The Lawrence Summers Memorial Award

Their Masters' Voice

Names In the News

Resources

A Referendum on Union Democracy: Teamsters Vote to Stay the Democratic Course

by Martha Gruelle

On the first day of the vote count for Teamsters international officers in December, Ken Paff says he saw his life pass before his eyes. Paff, international organizer for the reform caucus Teamsters for a Democratic Union (TDU), expected that the TDU-backed candidate Ron Carey, the incumbent Teamsters president, would easily win in Tennessee.

But the votes of the first local unions out of some 600 to be counted over the next five days were from a small Tennessee local that went heavily for Jimmy Hoffa "Junior." Junior is the son of the infamous Teamster president who is well remembered in the union for building a master freight contract and for a web of mob connections.

For Paff and the hundreds of TDU members who had put their hearts into reelecting Carey, it would be a long five days. Not only was the future of the Teamsters at stake, but so potentially was that of a recently awoken U.S. labor movement.

The election was close. When the votes were all counted, Carey had won in Tennessee and enough other areas to overcome Hoffa's lead in the midwest. The Teamster rank-and-file revolution that Paff and his allies had built for 20 years cleared another hurdle on December 14. Carey won 52 percent of the votes to opponent Jimmy Hoffa Jr.'s 48 percent.

Hoffa's strong showing in the midwest won his slate members five regional seats on the Teamsters' 27-member executive board.

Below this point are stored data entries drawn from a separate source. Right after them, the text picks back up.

/-- A refresh cycle that a TICK starts while no UPDATE is in progress is UPDATE's loop, and nothing else changes, as
long as no second TICK arrives (R103, R110, R147). -/
theorem runSteps_startRefresh {s : State} (hq : s.seq = .idle) (hu : ∀ i, s.hst ≠ .run .update i)
    (hn : noTickFor 200 s.inputs = true) :
    runSteps 200 s.startRefresh = .next { s.refreshCycle with inputs := passesUsed 200 s.inputs } := by
  have hcycle := runSteps_cycle (s := { s with inputs := [] }) (by simp [wordsFirst])
  obtain ⟨hend, -⟩ | ⟨⟨i, hi⟩, -⟩ := endRefresh_cases { s with inputs := [] }.refreshCycle
  · rw [hend] at hcycle
    rw [runSteps_of_busy (s := s.startRefresh) (by simp) (by simp [SeqState.eventsMade]) hn hcycle]
    simp only [refreshCycle_eq, startRefresh_inputs, hq]
  · rw [refreshCycle_eq] at hi
    exact absurd hi (hu i)

end Sys2Proof.Machine
end

section
/-! WRITE_NIBBLE, WRITE_WORD and CLEAR: what they store and return (spec/41_digit_store.md R73 to R82), what their byte
steps do (spec/20_memory.md R46), and a refresh cycle in the middle of a WRITE_WORD (R80). -/

namespace Sys2Proof.Machine

/-! ## Digits and their patterns -/

/-- The inverse table reads every digit's pattern back (R72 (a)). -/
theorem encInverse_enc (d : Digit) : encInverse (enc d) = some d := by revert d; decide

/-- No digit's pattern is the blank sentinel (R69). -/
theorem enc_ne_blank (d : Digit) : enc d ≠ Config.blank := by revert d; decide

/-- An entry of the table written out is the pattern of its index. -/
theorem enc_of_table {v : Nat} {b : Byte}
    (h : [0xC0#8, 0xF9#8, 0xA4#8, 0xB0#8, 0x99#8, 0x92#8, 0x82#8, 0xF8#8, 0x80#8, 0x90#8][v]? = some b) :
    ∃ hv : v < 10, enc ⟨v, hv⟩ = b := by
  rw [← enc_table, List.getElem?_map] at h
  obtain ⟨d, hd, hb⟩ := Option.map_eq_some_iff.1 h
  obtain ⟨hv, rfl⟩ := List.getElem?_eq_some_iff.1 hd
  rw [List.length_finRange] at hv
  exact ⟨hv, by simpa using hb⟩

/-- The four digits that WRITE_WORD stores are the decimal digits of its operand (R76). -/
theorem digitAt_sum (m : Fin 10000) :
    m.val = (digitAt m 0).val + 10 * (digitAt m 1).val + 100 * (digitAt m 2).val + 1000 * (digitAt m 3).val := by
  simp only [digitAt]
  omega

/-! ## The whole commands -/

/-- A command whose operand check fails raises that fault, with no other effect (R137). -/
theorem exec_fault {i : Instr} {f : CommandFault} {s : State} (ha : s.accepting) (h : checkOperands i = .error f) :
    exec i s = .next { s with results := s.results ++ [.raised f] } := by
  rw [exec_of_accepting i ha, outcome_fault s h]

theorem checkOperands_invalidDigit {val : BitVec 8} (pos : BitVec 8) (hv : 9 < val.toNat) :
    checkOperands (.writeNibble val pos) = .error .invalidDigit := by
  simp only [checkOperands, checkNibble, dif_neg (Nat.not_lt.2 hv), Except.map]

theorem checkOperands_invalidPosition {val pos : BitVec 8} (hv : val.toNat ≤ 9) (hp : 3 < pos.toNat) :
    checkOperands (.writeNibble val pos) = .error .invalidPosition := by
  simp only [checkOperands, checkNibble, dif_pos (Nat.lt_succ_of_le hv), dif_neg (Nat.not_lt.2 hp), Except.map]

theorem checkOperands_writeWord {n : BitVec 16} (hn : n.toNat < 10000) :
    checkOperands (.writeWord n) = .ok (.writeWord ⟨n.toNat, hn⟩) := by
  simp only [checkOperands, checkWord, dif_pos hn, Except.map]

theorem checkOperands_valueOutOfRange {n : BitVec 16} (hn : 9999 < n.toNat) :
    checkOperands (.writeWord n) = .error .valueOutOfRange := by
  simp only [checkOperands, checkWord, dif_neg (Nat.not_lt.2 hn), Except.map]

/-- Settles O13, by the cases of the operand check. -/
theorem writeNibbleStoresTheDigitsPattern : Obligations.WriteNibbleStoresTheDigitsPattern := by
  intro s val pos ha
  refine ⟨?_, ?_, ?_, ?_⟩
  · simp only [encode, append_toNat, BitVec.toNat_ofNat]
    omega
  · intro b hb hp
    obtain ⟨hv, rfl⟩ := enc_of_table hb
    refine ⟨_, by rw [exec_of_accepting _ ha, outcome_writeNibble s hv (Nat.lt_succ_of_le hp)], fun p => ?_⟩
    simp only [get_set, Fin.ext_iff]
  · exact fun hv => ⟨exec_fault ha (checkOperands_invalidDigit pos hv), rfl⟩
  · exact fun hv hp => ⟨exec_fault ha (checkOperands_invalidPosition hv hp), rfl⟩

/-- Settles O46: each position holds the pattern of a digit, which is not blank and which the inverse table reads
back. -/
theorem writtenWordReadsBackAsItsDigits : Obligations.WrittenWordReadsBackAsItsDigits := by
  intro s n ha hn
  have hn' : n.toNat < 10000 := Nat.lt_succ_of_le hn
  refine ⟨_, by rw [exec_of_accepting _ ha, outcome_writeWord s hn'], ?_, ?_⟩
  · exact ⟨_, _, _, _, encInverse_enc _, encInverse_enc _, encInverse_enc _, encInverse_enc _,
      digitAt_sum ⟨n.toNat, hn'⟩⟩
  · intro p
    fin_cases p <;> exact enc_ne_blank _

/-! ## The byte steps -/

/-- One write of a command that writes all four positions: it goes on to the next, or after the fourth ends with OK
(R46). -/
theorem writeInOrder_eq (s : State) (c : Command) (i : Fin 4) (o : WriteOrder) (v : Pos → Byte) :
    s.writeInOrder c i o v =
      { s with
        ds := s.ds.set (o.nth i) (v (o.nth i))
        hst := if i = 3 then .idle else .run c (i + 1)
        results := if i = 3 then s.results ++ [.ok] else s.results } := by
  by_cases hi : i = 3
  · subst hi; rfl
  · have hlt : i < 3 := by omega
    simp only [State.writeInOrder, if_pos hlt, if_neg hi]
    rfl

/-- HOST's step is the byte step that `HST` records. -/
theorem hostStep_of_run {s : State} {c : Command} {i : Fin 4} (h : s.hst = .run c i) : hostStep s = byteStep s c i := by
  simp only [hostStep, h]

theorem nth_descending (i : Fin 4) : WriteOrder.descending.nth i = 3 - i := by fin_cases i <;> rfl

theorem nth_ascending (i : Fin 4) : WriteOrder.ascending.nth i = i := by fin_cases i <;> rfl

/-- The step that takes byte step `i` of a command that writes `v p` to every position `p` in the order `o`: it writes
position `o.nth i` alone, and goes on or ends with OK; a `pass` is used up and a word waits (R46, R158). -/
theorem step_of_writeInOrder {s : State} {c : Command} {i : Fin 4} (o : WriteOrder) (v : Pos → Byte)
    (hq : s.seq = .idle) (hn : s.inputs.head? ≠ some .tick) (hh : s.hst = .run c i)
    (hb : byteStep s.takePass c i = s.takePass.writeInOrder c i o v) :
    ∃ t, step s = .next t ∧
      (∀ p, t.ds.get p = if p = o.nth i then v p else s.ds.get p) ∧
      (t.hst = if i = 3 then .idle else .run c (i + 1)) ∧
      (t.results = if i = 3 then s.results ++ [.ok] else s.results) ∧
      t.inputs = s.takePass.inputs ∧
      t = { s.takePass with ds := t.ds, hst := t.hst, results := t.results } := by
  have hstep : step s = .next (s.takePass.writeInOrder c i o v) := by
    rw [step_of_host hq (by simp [hh]) hn, hostStep_of_run (by rw [takePass_hst, hh]), hb]
  rw [writeInOrder_eq] at hstep
  refine ⟨_, hstep, fun p => ?_, rfl, by simp only [takePass_results], rfl, rfl⟩
  rw [get_set, takePass_ds]
  split
  · next hp => rw [hp]
  · rfl

/-- Settles O14: the outcome of the whole command, its operand check, and the write of each byte step. -/
theorem writeWordStoresTheFourDigits : Obligations.WriteWordStoresTheFourDigits := by
  intro s n
  refine ⟨?_, ?_, ?_, ?_⟩
  · simp only [encode, append_toNat, BitVec.toNat_ofNat]
    omega
  · intro ha hn d3 d2 d1 d0 h3 h2 h1 h0
    have hn' : n.toNat < 10000 := Nat.lt_succ_of_le hn
    obtain rfl : digitAt ⟨n.toNat, hn'⟩ 3 = d3 := Fin.ext h3.symm
    obtain rfl : digitAt ⟨n.toNat, hn'⟩ 2 = d2 := Fin.ext h2.symm
    obtain rfl : digitAt ⟨n.toNat, hn'⟩ 1 = d1 := Fin.ext h1.symm
    obtain rfl : digitAt ⟨n.toNat, hn'⟩ 0 = d0 := Fin.ext h0.symm
    refine ⟨?_, by rw [exec_of_accepting _ ha, outcome_writeWord s hn']⟩
    have hsum := digitAt_sum ⟨n.toNat, hn'⟩
    simp only at hsum
    omega
  · exact fun ha hn => ⟨exec_fault ha (checkOperands_valueOutOfRange hn), rfl⟩
  · intro m i hq hn hh ho
    rw [← nth_descending]
    exact step_of_writeInOrder .descending (fun p => enc (digitAt m p)) hq hn hh
      (by simp only [byteStep, takePass_params, ho])

/-- Settles O15: the outcome of the whole command, and the write of each byte step. -/
theorem clearBlanksAllPositions : Obligations.ClearBlanksAllPositions := by
  intro s
  refine ⟨rfl, ?_, ?_⟩
  · intro ha
    have ha' : (outcomeOf .clear s).accepting := by rw [outcome_clear]; exact ha
    refine ⟨_, exec_of_accepting _ ha, outcome_clear s, ⟨_, exec_of_accepting _ ha', ?_⟩, fun a b c => ?_,
      ⟨_, exec_of_accepting _ ha', ?_⟩⟩
    · rw [outcome_clear, outcome_clear]
    · rw [outcome_clear]; rfl
    · rw [outcome_showZerosLeft, outcome_clear]; rfl
  · intro i hq hn hh ho
    have h := step_of_writeInOrder .ascending (fun _ => Config.blank) hq hn hh
      (by simp only [byteStep, takePass_params, ho])
    rwa [nth_ascending] at h

/-! ## A refresh cycle in the middle of a WRITE_WORD -/

/-- The store when the first `k` of four writes have been made, in the order 3, 2, 1, 0: `new` at the positions written
and `old` at the others (R80). -/
def DigitStore.torn (old new : DigitStore) (k : Nat) : DigitStore where
  d0 := if 4 ≤ 0 + k then new.d0 else old.d0
  d1 := if 4 ≤ 1 + k then new.d1 else old.d1
  d2 := if 4 ≤ 2 + k then new.d2 else old.d2
  d3 := if 4 ≤ 3 + k then new.d3 else old.d3

theorem torn_get (old new : DigitStore) (k : Nat) (p : Pos) :
    (old.torn new k).get p = if 4 ≤ p.val + k then new.get p else old.get p := by
  fin_cases p <;> rfl

/-- The next write tears the store one position further down. -/
theorem torn_succ (old new : DigitStore) (i : Fin 4) :
    old.torn new (i + 1) = (old.torn new i).set (3 - i) (new.get (3 - i)) := by
  fin_cases i <;> rfl

/-- The four patterns of a word (R77). -/
def wordStore (m : Fin 10000) : DigitStore :=
  ⟨enc (digitAt m 0), enc (digitAt m 1), enc (digitAt m 2), enc (digitAt m 3)⟩

theorem wordStore_get (m : Fin 10000) (p : Pos) : (wordStore m).get p = enc (digitAt m p) := by
  fin_cases p <;> rfl

/-- `s` when `k` of the four byte steps of WRITE_WORD `m` have been made, in the order 3, 2, 1, 0. -/
def State.wordWritten (s : State) (m : Fin 10000) (k : Nat) : State :=
  { s with
    ds := s.ds.torn (wordStore m) k
    hst := if h : k < 4 then .run (.writeWord m) ⟨k, h⟩ else .idle
    results := if k < 4 then s.results else s.results ++ [.ok] }

theorem wordWritten_hst (s : State) (m : Fin 10000) (i : Fin 4) : (s.wordWritten m i).hst = .run (.writeWord m) i :=
  dif_pos i.isLt

/-- No UPDATE is in progress inside a WRITE_WORD, nor after it. -/
theorem wordWritten_no_update (s : State) (m : Fin 10000) (k : Nat) (i : Fin 4) :
    (s.wordWritten m k).hst ≠ .run .update i := by
  unfold State.wordWritten
  dsimp only
  split <;> simp

/-- HOST's step makes the next byte step. -/
theorem hostStep_wordWritten {s : State} (ho : s.params.wordOrder = .descending) (m : Fin 10000) (i : Fin 4) :
    hostStep (s.wordWritten m i) = s.wordWritten m (i + 1) := by
  have hb : hostStep (s.wordWritten m i) =
      (s.wordWritten m i).writeInOrder (.writeWord m) i .descending fun p => enc (digitAt m p) := by
    rw [hostStep_of_run (wordWritten_hst s m i), ← ho]; rfl
  rw [hb, writeInOrder_eq, nth_descending, ← wordStore_get]
  unfold State.wordWritten
  rw [torn_succ]
  fin_cases i <;> rfl

/-- The next `j` byte steps of a WRITE_WORD, as long as no TICK arrives. -/
theorem runSteps_wordWritten {s : State} (hq : s.seq = .idle) (ho : s.params.wordOrder = .descending) (m : Fin 10000)
    {j k : Nat} (hk : k + j ≤ 4) (hn : noTickFor j s.inputs = true) :
    runSteps j (s.wordWritten m k) =
      .next (({ s with inputs := passesUsed j s.inputs } : State).wordWritten m (k + j)) := by
  induction j generalizing s k with
  | zero => rfl
  | succ j ih =>
    obtain ⟨htick, hrest⟩ := noTickFor_succ hn
    obtain ⟨i, rfl⟩ : ∃ i : Fin 4, i.val = k := ⟨⟨k, by omega⟩, rfl⟩
    rw [runSteps_succ j (step_of_host_inputs (s := s.wordWritten m i) hq (by simp [wordWritten_hst]) htick),
      hostStep_wordWritten ho, passesUsed_succ j s.inputs]
    have h := ih (s := { s with inputs := passesUsed 1 s.inputs }) (k := i + 1) hq ho (by omega) hrest
    rwa [Nat.add_right_comm] at h

/-- `s` with a refresh cycle over the store `ds` behind it: its trace, and the shift byte and levels it leaves (R97). -/
def State.cycleShown (s : State) (ds : DigitStore) : State :=
  { s with
    trace := s.trace ++ cycleEvents ds
    sr := .byte 0x00#8
    data := .low
    shclk := .high
    latch := .high }

/-- A refresh cycle inside a WRITE_WORD shows the torn store, and leaves the command where it is. -/
theorem refreshCycle_wordWritten (s : State) (m : Fin 10000) (k : Nat) :
    (s.wordWritten m k).refreshCycle = (s.cycleShown (s.ds.torn (wordStore m) k)).wordWritten m k := by
  rw [refreshCycle_eq]; rfl

/-- A TICK inside a WRITE_WORD: the start step and the cycle's 200, as long as no second TICK arrives. -/
theorem runSteps_tick_wordWritten {s : State} {rest : List Input} (hq : s.seq = .idle) (m : Fin 10000) (k : Nat)
    (hi : s.inputs = .tick :: rest) (hn : noTickFor 200 rest = true) :
    runSteps (200 + 1) (s.wordWritten m k) =
      .next ((({ s with inputs := passesUsed 200 rest } : State).cycleShown (s.ds.torn (wordStore m) k)).wordWritten
        m k) := by
  have hshow := runSteps_startRefresh (s := ({ s with inputs := rest } : State).wordWritten m k) hq
    (wordWritten_no_update _ m k) hn
  rw [refreshCycle_wordWritten] at hshow
  exact (runSteps_succ 200 (step_of_tick (s := s.wordWritten m k) hq hi)).trans hshow

/-- A stepwise WRITE_WORD that arrives begins, with no byte step made (R31, R46). -/
theorem step_begins_writeWord {s : State} {n : BitVec 16} {m : Fin 10000} {rest : List Input}
    (hc : checkOperands (.writeWord n) = .ok (.writeWord m)) (ha : s.accepting)
    (hi : s.inputs = .commandStepwise (encode (.writeWord n)) :: rest) :
    step s = .next (({ s with inputs := rest } : State).wordWritten m 0) := by
  rw [step_of_stepwise ha hi]
  simp only [beginWord, decode_encode, beginCommand, hc]
  rfl

/-- The outcome of the whole WRITE_WORD is the store of its four patterns (R77). -/
theorem outcome_wordStore (s : State) {n : BitVec 16} {m : Fin 10000}
    (hc : checkOperands (.writeWord n) = .ok (.writeWord m)) :
    outcomeOf (.writeWord n) s = { s with ds := wordStore m, results := s.results ++ [.ok] } := by
  simp only [outcomeOf, hc, State.writeAll, setAll_eq]
  rfl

Business vs. social unionism

In some ways this election was a rematch of the historic 1991 election. Forced by the Justice Department as part of the settlement of a racketeering lawsuit against the union, the 1991 election was the first time Teamster members could vote directly for the union presidency. Members this year were essentially casting ballots either to endorse that reform or to return the union to old-guard leadership.

In a nod to the popularity of union democracy, Hoffa forces did not argue against reforms, but charged that Carey, after his surprise 1991 victory, had mismanaged and weakened the union. Carey and TDU pointed out that Hoffa's backers were among those most ardently fighting against the democratic process itself and for the maintenance of an array of payments and perks with which Carey interfered. TDU's Paff called Hoffa's candidacy a "counter revolution."

But the 1996 election campaign was substantially different than the 1991 contest. The anti-Carey forces united behind a single candidate instead of backing two competing candidates as they had in 1991. And they had learned from TDU -- the backbone of Carey's 1991 campaign -- to campaign directly with the rank and file rather than to rely solely on local officers to deliver the vote. The legend of Hoffa's father meant instant name recognition among Teamsters and easy access to U.S. and Canadian news coverage. Hoffa started campaigning early, and worked hard at it.

And Jimmy Hoffa Junior, probably not consciously, framed his message in terms of one of the great questions now facing U.S. unions: the choice between "business unionism" -- viewing the union as an insurance policy, a service provided by a few experts focused exclusively on bread-and-butter issues -- and the TDU model, which organizes rank-and-file members to benefit their own pocketbooks -- but also to fight for the broad interests of all working people. Junior, who bragged that he could personally negotiate a superior contract for freight drivers because he had "learned well at his father's hand," produced the clearest articulation of business union philosophy heard in years.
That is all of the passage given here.